Combatting Insurance Companies in Worker’s Compensation Claims

Combatting Insurance Companies in Worker’s Compensation Claims

As a Former Insurance Adjuster, I Understand the Tactics that Insurance Companies Use to Minimize Liability

Delay.  Denial.  Minimize injuries.  Blame others. Blame the injured.

Every dollar that insurance companies can save stays in their pocket.

Before I became a lawyer I was an insurance adjuster.  Insurance adjusters are carefully trained to meticulously analyze claims, and if there is any reasonable basis for denying a claim, they do so.

In many cases, especially those in which significant damages are involved, adjusters will scrutinize claims even more carefully.  Key areas in worker’s compensation claims often include the following matters:

  • Ongoing treatment.
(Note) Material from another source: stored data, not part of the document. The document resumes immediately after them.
theorem execSq_within (h : Within P R s0 s) (p_mem : P .mem) (p_merger : P .merger) (p_safety : P .safety)
    (p_router : P .router) (p_drawbar : P .drawbar) (p_slots : P .slots) (p_coach : P .coach) (p_ic : P .ic)
    (p_host : P .host) (p_tw : P .tw) (r_al_FSTAT : R (.al .FSTAT)) (r_cw_STAT : R (.cw .STAT))
    (r_rk_STAT : R (.rk .STAT)) (r_cw_TFAULT : R (.cw .TFAULT)) (r_cw_LDSTAT : R (.cw .LDSTAT))
    (r_ds_EVENTS : R (.ds .EVENTS)) (r_db_LSTAT : R (.db .LSTAT)) (r_cw_NSUBST : R (.cw .NSUBST))
    (r_cw_RETRY : R (.cw .RETRY)) (e : execSq x1 x2 s = .next t) : Within P R s0 t := by
  unfold execSq at e; injection e with e; subst e
  repeat' first
    | with_reducible assumption
    | with_reducible refine stepCar_within ?_ p_mem p_merger p_safety p_router p_drawbar p_slots
                        p_coach p_ic p_host p_tw r_al_FSTAT r_cw_STAT r_rk_STAT r_cw_TFAULT r_cw_LDSTAT r_ds_EVENTS
                        r_db_LSTAT r_cw_NSUBST r_cw_RETRY

theorem execSqrt_within (h : Within P R s0 s) (p_mem : P .mem) (p_merger : P .merger) (p_safety : P .safety)
    (p_router : P .router) (p_drawbar : P .drawbar) (p_slots : P .slots) (p_coach : P .coach) (p_ic : P .ic)
    (p_host : P .host) (p_tw : P .tw) (r_al_FSTAT : R (.al .FSTAT)) (r_cw_STAT : R (.cw .STAT))
    (r_rk_STAT : R (.rk .STAT)) (r_cw_TFAULT : R (.cw .TFAULT)) (r_cw_LDSTAT : R (.cw .LDSTAT))
    (r_ds_EVENTS : R (.ds .EVENTS)) (r_db_LSTAT : R (.db .LSTAT)) (r_cw_NSUBST : R (.cw .NSUBST))
    (r_cw_RETRY : R (.cw .RETRY)) (e : execSqrt x1 x2 s = .next t) : Within P R s0 t := by
  unfold execSqrt at e; injection e with e; subst e
  repeat' first
    | with_reducible assumption
    | with_reducible refine stepCar_within ?_ p_mem p_merger p_safety p_router p_drawbar p_slots
                        p_coach p_ic p_host p_tw r_al_FSTAT r_cw_STAT r_rk_STAT r_cw_TFAULT r_cw_LDSTAT r_ds_EVENTS
                        r_db_LSTAT r_cw_NSUBST r_cw_RETRY

theorem execDly_within (h : Within P R s0 s) (p_mem : P .mem) (p_merger : P .merger) (p_safety : P .safety)
    (p_router : P .router) (p_drawbar : P .drawbar) (p_slots : P .slots) (p_coach : P .coach) (p_ic : P .ic)
    (p_host : P .host) (p_tw : P .tw) (r_al_FSTAT : R (.al .FSTAT)) (r_cw_STAT : R (.cw .STAT))
    (r_rk_STAT : R (.rk .STAT)) (r_cw_TFAULT : R (.cw .TFAULT)) (r_cw_LDSTAT : R (.cw .LDSTAT))
    (r_ds_EVENTS : R (.ds .EVENTS)) (r_db_LSTAT : R (.db .LSTAT)) (r_cw_NSUBST : R (.cw .NSUBST))
    (r_cw_RETRY : R (.cw .RETRY)) (e : execDly x1 x2 s = .next t) : Within P R s0 t := by
  unfold execDly at e; injection e with e; subst e
  repeat' first
    | with_reducible assumption
    | with_reducible refine stepCar_within ?_ p_mem p_merger p_safety p_router p_drawbar p_slots
                        p_coach p_ic p_host p_tw r_al_FSTAT r_cw_STAT r_rk_STAT r_cw_TFAULT r_cw_LDSTAT r_ds_EVENTS
                        r_db_LSTAT r_cw_NSUBST r_cw_RETRY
Injured workers are entitled to further medical treatment only if such treatment will help improve their condition.  Insurance companies will often argue that further medical treatment will not, in fact, help an injured worker.
    With the help of medical experts, I make the case for injured workers as to how a particular course of treatment is beneficial to the recovery of the injured worker, and oppose efforts to discontinue necessary treatment.

  • Specific types of treatment. The goal of the worker’s compensation system is to provide injured workers with treatment and income while they cannot work, and to help them regain employment as quickly as possible after an injury.
    While the insurance company will naturally be interested in seeing injured employees return to work quickly, this does not always mean that they will be willing to pay for the treatments necessary to do so.
    I fight for injured workers and retain medical experts when necessary to show why a particular course of treatment is necessary.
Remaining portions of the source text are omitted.